Culture in Chicago’s Southwest Suburbs

‘And down by the shore an orchestra’s playing’ 

My wife and I left the Southwest Symphony’s Orchestra’s superb concert celebrating the music of Cole Porter on Sunday humming “Begin the Beguine.”

It is perhaps my all-time favorite of Porters’ works – conjuring bright colored images of the tropics, especially welcome on that chilly rainy second Sunday of March as another long winter slowly unclenches its dark, cool grasp from my bones and mood.

It’s no accident the song has such a tropical flavor.
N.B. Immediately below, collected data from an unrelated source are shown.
-- ==== Sys2Proof/Machine/PinAddressing.lean ====
section
/-! DEFINITION. The single-pin commands and the queries (spec/41_pin_addressing.md R130 to R138). -/
namespace Sys2Proof.Machine

/-- SET_ARRAY_PIN (R130). -/
def execSetArrayPin (p : Nat) (level : Level) (s : State) : Host.Outcome State Fault Refusal := s.setArrayPin p level

/-- INVERT_ARRAY_PIN (R131). -/
def execInvertArrayPin (p : Nat) (s : State) : Host.Outcome State Fault Refusal := s.invertArrayPin p

/-- READ_ARRAY_PIN (R132). -/
def execReadArrayPin (p : Nat) (s : State) : Host.Outcome State Fault Refusal := s.readArrayPin p

/-- SET_BANK_PIN: the bank first, then SET_ARRAY_PIN at the translated pin, its failure included (R133, R206). -/
def execSetBankPin (k r : Nat) (level : Level) (s : State) : Host.Outcome State Fault Refusal :=
  s.withBank k fun b => s.setArrayPin (b.absPin r) level

/-- INVERT_BANK_PIN (R134). -/
def execInvertBankPin (k r : Nat) (s : State) : Host.Outcome State Fault Refusal :=
  s.withBank k fun b => s.invertArrayPin (b.absPin r)

/-- READ_BANK_PIN (R135). -/
def execReadBankPin (k r : Nat) (s : State) : Host.Outcome State Fault Refusal :=
  s.withBank k fun b => s.readArrayPin (b.absPin r)

/-- GET_BANK_FROM_PIN (R136). -/
def execGetBankFromPin (p : Nat) (s : State) : Host.Outcome State Fault Refusal :=
  match scanBanks p s.banks 0 with
  | some k => s.succeed k
  | none => s.fail .ePin

/-- NUM_PINS_IN_BANK (R137). -/
def execNumPinsInBank (k : Nat) (s : State) : Host.Outcome State Fault Refusal :=
  s.withBank k fun b => s.succeed (b.count * 8)

end Sys2Proof.Machine
end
Porter wrote it during a 1935 Pacific cruise aboard a Cunard liner between Indonesia and Fiji.

The Southwest Symphony Orchestra (SSO) dazzled us with its rendition of the song that so many artists, including Artie Shaw and Ella Fitzgerald, have made beloved standards, and Fred Astaire and Eleanor Powell danced to in the movies. It was the last song of Act I before intermission, toward which the SSO built momentum with such favorites as “Love for Sale,” “Anything Goes,” “I Get a Kick Out of You,“ “Let’s Fall in Love,” “I Love Paris,” and “Be a Clown.”  Liquid silk is how I best described the melodies.

Four fine soloists and Trinity Christian College’s own concert choir, under the direction of Helen Van Wyck, joined the orchestra, a regional treasure, for the concert given under the deft baton of conductor and music director, David L. Crane, in Trinity’s Ozinga Chapel on the campus in Palos Heights.
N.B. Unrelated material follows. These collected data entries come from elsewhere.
-- ==== Sys2Proof/Laws/PerInstr.lean ====
section
/-! SUPPORT. Statements made per instruction. OpcodeHome: the opcode field of a command's encoding is the value of R94, and
every field of its encoding fits its width when the command is well-formed. -/
namespace Sys2Proof.Laws

/-- The opcode of a command (R94). -/
def opcodeOf : Instr → Nat
  | .createBank _ _ _ _ => 0x01
  | .setArrayPin _ _ => 0x10
  | .invertArrayPin _ => 0x11
  | .readArrayPin _ => 0x12
  | .getBankFromPin _ => 0x13
  | .numPinsInBank _ => 0x14
  | .setBankPin _ _ _ => 0x20
  | .invertBankPin _ _ => 0x21
  | .readBankPin _ _ => 0x22
  | .setBank _ _ => 0x30
  | .invertBank _ => 0x31
  | .setBanks _ _ _ => 0x32
  | .invertBanks _ _ => 0x33
  | .setBankSipo _ _ _ => 0x40
  | .invertBankSipo _ _ => 0x41
  | .readBankSipo _ _ => 0x42
  | .setAllArrayPins _ => 0x50
  | .invertAllArrayPins => 0x51
  | .xferBanks _ _ _ => 0x60
  | .xferBank _ _ => 0x61
  | .xferArray _ => 0x62
  | .startTimer _ => 0x70
  | .stopTimer _ => 0x71
  | .isElapsed _ _ => 0x72

/-- The fields of a well-formed command fit their widths, and the opcode is the table's. -/
def OpcodeHome.Statement (i : Instr) : Prop :=
  i.wf = true → (encodeFields i).op = opcodeOf i ∧ (encodeFields i).a < 2 ^ 8 ∧ (encodeFields i).b < 2 ^ 8 ∧
    (encodeFields i).c < 2 ^ 8 ∧ (encodeFields i).d < 2 ^ 32

theorem OpcodeHome.createBank (data clock latch count : Nat) : OpcodeHome.Statement (.createBank data clock latch count) := by
  intro h
  simp only [Instr.wf, Bool.and_eq_true, indexOk_iff, lineOk_iff] at h
  refine ⟨rfl, ?_, ?_, ?_, ?_⟩ <;> simp only [encodeFields] <;> omega

theorem OpcodeHome.setArrayPin (p : Nat) (level : Level) : OpcodeHome.Statement (.setArrayPin p level) := by
  intro h
  have hb := bitOfLevel_lt level
  simp only [Instr.wf, pinOk_iff] at h
  refine ⟨rfl, ?_, ?_, ?_, ?_⟩ <;> simp only [encodeFields] <;> omega

theorem OpcodeHome.invertArrayPin (p : Nat) : OpcodeHome.Statement (.invertArrayPin p) := by
  intro h
  simp only [Instr.wf, pinOk_iff] at h
  refine ⟨rfl, ?_, ?_, ?_, ?_⟩ <;> simp only [encodeFields] <;> omega

theorem OpcodeHome.readArrayPin (p : Nat) : OpcodeHome.Statement (.readArrayPin p) := by
  intro h
  simp only [Instr.wf, pinOk_iff] at h
  refine ⟨rfl, ?_, ?_, ?_, ?_⟩ <;> simp only [encodeFields] <;> omega

theorem OpcodeHome.getBankFromPin (p : Nat) : OpcodeHome.Statement (.getBankFromPin p) := by
  intro h
  simp only [Instr.wf, pinOk_iff] at h
  refine ⟨rfl, ?_, ?_, ?_, ?_⟩ <;> simp only [encodeFields] <;> omega

theorem OpcodeHome.numPinsInBank (k : Nat) : OpcodeHome.Statement (.numPinsInBank k) := by
  intro h
  simp only [Instr.wf, indexOk_iff] at h
  refine ⟨rfl, ?_, ?_, ?_, ?_⟩ <;> simp only [encodeFields] <;> omega

theorem OpcodeHome.setBankPin (k r : Nat) (level : Level) : OpcodeHome.Statement (.setBankPin k r level) := by
  intro h
  have hb := bitOfLevel_lt level
  simp only [Instr.wf, Bool.and_eq_true, indexOk_iff, pinOk_iff] at h
  refine ⟨rfl, ?_, ?_, ?_, ?_⟩ <;> simp only [encodeFields] <;> omega

theorem OpcodeHome.invertBankPin (k r : Nat) : OpcodeHome.Statement (.invertBankPin k r) := by
  intro h
  simp only [Instr.wf, Bool.and_eq_true, indexOk_iff, pinOk_iff] at h
  refine ⟨rfl, ?_, ?_, ?_, ?_⟩ <;> simp only [encodeFields] <;> omega

theorem OpcodeHome.readBankPin (k r : Nat) : OpcodeHome.Statement (.readBankPin k r) := by
  intro h
  simp only [Instr.wf, Bool.and_eq_true, indexOk_iff, pinOk_iff] at h
  refine ⟨rfl, ?_, ?_, ?_, ?_⟩ <;> simp only [encodeFields] <;> omega

theorem OpcodeHome.setBank (k : Nat) (level : Level) : OpcodeHome.Statement (.setBank k level) := by
  intro h
  have hb := bitOfLevel_lt level
  simp only [Instr.wf, indexOk_iff] at h
  refine ⟨rfl, ?_, ?_, ?_, ?_⟩ <;> simp only [encodeFields] <;> omega

theorem OpcodeHome.invertBank (k : Nat) : OpcodeHome.Statement (.invertBank k) := by
  intro h
  simp only [Instr.wf, indexOk_iff] at h
  refine ⟨rfl, ?_, ?_, ?_, ?_⟩ <;> simp only [encodeFields] <;> omega

theorem OpcodeHome.setBanks (first last : Nat) (level : Level) : OpcodeHome.Statement (.setBanks first last level) := by
  intro h
  have hb := bitOfLevel_lt level
  simp only [Instr.wf, Bool.and_eq_true, indexOk_iff] at h
  refine ⟨rfl, ?_, ?_, ?_, ?_⟩ <;> simp only [encodeFields] <;> omega

theorem OpcodeHome.invertBanks (first last : Nat) : OpcodeHome.Statement (.invertBanks first last) := by
  intro h
  simp only [Instr.wf, Bool.and_eq_true, indexOk_iff] at h
  refine ⟨rfl, ?_, ?_, ?_, ?_⟩ <;> simp only [encodeFields] <;> omega

theorem OpcodeHome.setBankSipo (k d : Nat) (value : Byte) : OpcodeHome.Statement (.setBankSipo k d value) := by
  intro h
  have hb := value.isLt
  simp only [Instr.wf, Bool.and_eq_true, indexOk_iff] at h
  refine ⟨rfl, ?_, ?_, ?_, ?_⟩ <;> simp only [encodeFields] <;> omega

theorem OpcodeHome.invertBankSipo (k d : Nat) : OpcodeHome.Statement (.invertBankSipo k d) := by
  intro h
  simp only [Instr.wf, Bool.and_eq_true, indexOk_iff] at h
  refine ⟨rfl, ?_, ?_, ?_, ?_⟩ <;> simp only [encodeFields] <;> omega

theorem OpcodeHome.readBankSipo (k d : Nat) : OpcodeHome.Statement (.readBankSipo k d) := by
  intro h
  simp only [Instr.wf, Bool.and_eq_true, indexOk_iff] at h
  refine ⟨rfl, ?_, ?_, ?_, ?_⟩ <;> simp only [encodeFields] <;> omega

theorem OpcodeHome.setAllArrayPins (level : Level) : OpcodeHome.Statement (.setAllArrayPins level) := by
  intro h
  have hb := bitOfLevel_lt level
  refine ⟨rfl, ?_, ?_, ?_, ?_⟩ <;> simp only [encodeFields] <;> omega

theorem OpcodeHome.invertAllArrayPins : OpcodeHome.Statement (.invertAllArrayPins) := by
  intro h
  refine ⟨rfl, ?_, ?_, ?_, ?_⟩ <;> simp only [encodeFields] <;> omega

theorem OpcodeHome.xferBanks (first last : Nat) (order : BitOrder) : OpcodeHome.Statement (.xferBanks first last order) := by
  intro h
  have hb := bitOfOrder_lt order
  simp only [Instr.wf, Bool.and_eq_true, indexOk_iff] at h
  refine ⟨rfl, ?_, ?_, ?_, ?_⟩ <;> simp only [encodeFields] <;> omega

theorem OpcodeHome.xferBank (k : Nat) (order : BitOrder) : OpcodeHome.Statement (.xferBank k order) := by
  intro h
  have hb := bitOfOrder_lt order
  simp only [Instr.wf, indexOk_iff] at h
  refine ⟨rfl, ?_, ?_, ?_, ?_⟩ <;> simp only [encodeFields] <;> omega

theorem OpcodeHome.xferArray (order : BitOrder) : OpcodeHome.Statement (.xferArray order) := by
  intro h
  have hb := bitOfOrder_lt order
  refine ⟨rfl, ?_, ?_, ?_, ?_⟩ <;> simp only [encodeFields] <;> omega

theorem OpcodeHome.startTimer (slot : Nat) : OpcodeHome.Statement (.startTimer slot) := by
  intro h
  simp only [Instr.wf, indexOk_iff] at h
  refine ⟨rfl, ?_, ?_, ?_, ?_⟩ <;> simp only [encodeFields] <;> omega

theorem OpcodeHome.stopTimer (slot : Nat) : OpcodeHome.Statement (.stopTimer slot) := by
  intro h
  simp only [Instr.wf, indexOk_iff] at h
  refine ⟨rfl, ?_, ?_, ?_, ?_⟩ <;> simp only [encodeFields] <;> omega

theorem OpcodeHome.isElapsed (slot duration : Nat) : OpcodeHome.Statement (.isElapsed slot duration) := by
  intro h
  simp only [Instr.wf, Bool.and_eq_true, durationOk_iff, indexOk_iff] at h
  refine ⟨rfl, ?_, ?_, ?_, ?_⟩ <;> simp only [encodeFields] <;> omega

end Sys2Proof.Laws
end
I don’t know about the rest of the audience, but the SSO’s accompanying soloists, the suave James Branden, an operatic tenor, and the “De-Lovely” soprano Kathryn Kamp and mezzo soprano Cassie Makeoff, transported us back to the era of the 1920’s and ‘30s, top hats, black-tie-and-tails and gowns to the floor.  I myself was decidedly under-dressed having come straight from the gym, Palos Health and Fitness Center in Orland, with a quick stop at Costco to consider a membership switch from Sam’s Club.  Others in the audience, many of whom I knew or recognized live in Palos-Orland, sparkled appropriately for the glitter of the occasion, befitting the swanky musical fare by that most debonair of American composers, the Yale alum, risque’ world traveling scion of a wealthy American family born a fellow Middle Westerner in Peru, Indiana.
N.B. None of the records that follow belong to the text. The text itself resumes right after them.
/-! ### Whole banks, devices, the array (2.3) -/

theorem test_set_bank : after S0 0x3000000100000000 =
    some { S0 with sb := [(0, 0xFF#8), (1, 0xFF#8), (2, 0x0F#8)], result := .okUnit } := by decide
theorem test_set_bank_unallocated : after S0 0x3002000100000000 = some { S0 with result := .okUnit } := by decide
theorem test_invert_bank : after S0 0x3101000000000000 =
    some { S0 with sb := [(0, 0xA6#8), (1, 0x3D#8), (2, 0xF0#8)], result := .okUnit } := by decide
theorem test_set_banks : after S0 0x3200010000000000 = some { S0 with sb := [], result := .okUnit } := by decide
theorem test_set_banks_not_partly : after S0 0x3200020100000000 = some { S0 with result := .okUnit } := by decide
theorem test_invert_banks : after S0 0x3300010000000000 =
    some { S0 with sb := [(0, 0x59#8), (1, 0xC2#8), (2, 0xF0#8)], result := .okUnit } := by decide
theorem test_set_bank_sipo : after S0 0x4000015500000000 =
    some { S0 with sb := [(0, 0xA6#8), (1, 0x55#8), (2, 0x0F#8)], result := .okVal 0x55 } := by decide
theorem test_set_bank_sipo_device : after S0 0x4000025500000000 = some { S0 with result := .err .eDevice } := by decide
theorem test_invert_bank_sipo : after S0 0x4100000000000000 =
    some { S0 with sb := [(0, 0x59#8), (1, 0x3D#8), (2, 0x0F#8)], result := .okVal 0x59 } := by decide
theorem test_read_bank_sipo : after S0 0x4200010000000000 = some { S0 with result := .okVal 0x3D } := by decide
theorem test_set_all_array_pins : after S0 0x5000000100000000 =
    some { S0 with sb := [(0, 0xFF#8), (1, 0xFF#8), (2, 0xFF#8), (3, 0xFF#8)], result := .okUnit } := by decide
theorem test_invert_all_array_pins : after S0 0x5100000000000000 =
    some { S0 with sb := [(0, 0x59#8), (1, 0xC2#8), (2, 0xF0#8), (3, 0xFF#8)], result := .okUnit } := by decide

/-! ### Transfers (2.4) -/

/-- The events one command adds to the trace of S0. -/
def emitted (w : Nat) : Option (List LineEvent) := (after S0 w).map fun t => t.trace.drop S0.trace.length

/-- The full trace of row 4, XFER_BANK 1, LSB_FIRST. -/
theorem test_xfer_bank_lsb : emitted 0x6101000000000000 = some
    [.wr 7 false, .wr 5 true, .wr 6 true, .wr 6 false, .wr 5 true, .wr 6 true, .wr 6 false, .wr 5 true, .wr 6 true, .wr 6 false,
     .wr 5 true, .wr 6 true, .wr 6 false, .wr 5 false, .wr 6 true, .wr 6 false, .wr 5 false, .wr 6 true, .wr 6 false,
     .wr 5 false, .wr 6 true, .wr 6 false, .wr 5 false, .wr 6 true, .wr 6 false, .wr 7 true] := by decide
/-- Row 1: data bits 0011110110100110, and the levels left on lines 4, 3 and 2. -/
theorem test_xfer_bank_msb : (emitted 0x6100000100000000).map (levelsWritten 2) =
    some [false, false, true, true, true, true, false, true, true, false, true, false, false, true, true, false] ∧
    (after S0 0x6100000100000000).map (fun t => (t.lineImage 4, t.lineImage 3, t.lineImage 2)) =
      some (⟨.output, .known true⟩, ⟨.output, .known false⟩, ⟨.output, .known false⟩) := by decide
theorem test_xfer_banks : (emitted 0x6000010000000000).map (fun es => (es.length, levelsWritten 5 es)) =
    some (76, [true, true, true, true, false, false, false, false]) := by decide
theorem test_xfer_banks_malformed : after S0 0x6000020100000000 = some { S0 with result := .okUnit } := by decide
theorem test_xfer_array : (emitted 0x6200000100000000) = emitted 0x6000010100000000 := by decide
theorem test_xfer_array_no_bank : after fresh42 0x6200000100000000 = some { fresh42 with result := .okUnit } := by decide

/-! ### Timers (2.5) -/

theorem test_start_timer : (after (S0At 700) 0x7001000000000000).map (fun t => (t.tmr, t.result, t.clock)) =
    some ([(0, .counting 500#32), (1, .counting 700#32)], .okUnit, []) := by decide
theorem test_start_timer_invalid : after (S0At 700) 0x7002000000000000 = some { S0At 700 with result := .okUnit } := by decide
theorem test_stop_timer : after (S0At 700) 0x7100000000000000 = some { S0At 700 with tmr := [], result := .okUnit } := by decide
theorem test_is_elapsed_not_yet : (after (S0At 599) 0x7200000000000064).map (fun t => (t.tmr, t.result)) =
    some ([(0, .counting 500#32)], .okVal 0) := by decide
theorem test_is_elapsed_reached : (after (S0At 600) 0x7200000000000064).map (fun t => (t.tmr, t.result)) =
    some ([], .okVal 1) := by decide

/-! ### The rest -/

theorem test_illegal_word : after S0 0xFFFFFFFFFFFFFFFF = some { S0 with result := .err .eIllegal } := by decide
theorem test_result_words : (Result.okVal 2040).word = 0x000007F8#32 ∧ (Result.err .eCreate).word = 0x10000000#32 ∧
    (Result.err .ePin).word = 0x20000000#32 ∧ (Result.err .eBank).word = 0x30000000#32 ∧
    (Result.err .eDevice).word = 0x40000000#32 ∧ (Result.err .eIllegal).word = 0xF0000000#32 ∧
    Result.okUnit.word = 0x00000000#32 := by decide
/-- With no sample presented, START_TIMER of the reset instance still runs, on a free instant. -/
theorem test_start_timer_free : ∃ t, exec (.startTimer 0) State.reset = .next t := ⟨_, rfl⟩
theorem test_assembler_errors : assembleLine "NOP" = .error .unknownMnemonic ∧ assembleLine "SET_BANK 0" = .error .wrongOperands ∧
    assembleLine "SET_BANK 0, maybe" = .error .badOperand ∧ assembleLine "  ; a comment" = .ok none ∧
    assembleLine "SET_BANK_SIPO 0, 1, 0xA6" = .ok (some (.setBankSipo 0 1 0xA6#8)) := by decide
/-- Lines in neither form of R101 (log 16), and the call form of a command with no operands. -/
theorem test_assembler_call_form : assembleLine "set_array_pin(0, 1) set_array_pin(1, 1)" = .error .badForm ∧
    assembleLine "set_array_pin(0, 1" = .error .badForm ∧ assembleLine "set_array_pin 0, 1" = .error .badForm ∧
    assembleLine "invert_all_array_pins()" = .ok (some .invertAllArrayPins) ∧
    assembleLine "INVERT_ALL_ARRAY_PINS" = .ok (some .invertAllArrayPins) := by decide
/-- P1 of spec/96_test_programs.md, step 5: output 0 of the chain on lines (2,3,4) high and the other fifteen low. -/
theorem test_devices_p1 :
    (Chain.watch bank0 ⟨List.replicate 16 true, List.replicate 16 true, false, false, false⟩
      (frame [(0, 0x01#8)] bank0 .msbFirst)).outputs = true :: List.replicate 15 false := by decide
“Oh, yes let them begin the beguine

make them play

til the stars that were there before

return above you

till you whisper to me

once more darling I love you

and we suddenly know what

heaven we’re in

when they begin

the beguine.”

If Sunday’s SSO concert was feast for the ears as well as the soul, the World War II exhibit that ended Sunday at McCord Gallery and Cultural Center in Palos Park fed the eyes and intellect.  Here, under one roof were German, Soviet, Royal Air Force, Canadian and American military uniform tunics, caps, helmets, weapons, including a Lugar and submarine guns, and relics from battlefields across Europe and the Pacific.  Plenty of military veterans and boys brought by their Dad or granddads alike were among those drawn to the exhibit.  It was like something out of small, fine war museum.

After a winter of hibernating with my wife in our cozy, warm cocoon watching Netflix, playing Scrabble on her iPad, venturing out reluctantly only for work, the gym, some holiday gatherings, errands and Mass, I am grateful to both the Southwest Symphony Orchestra and McCord for drawing me out to last weekend’s stirring and stimulating events. Both gave a promise of spring in the air, our dark Lenten winter soon yielding to resurrected hope shortly to come – from cold and darkness to warmth, sun and Light.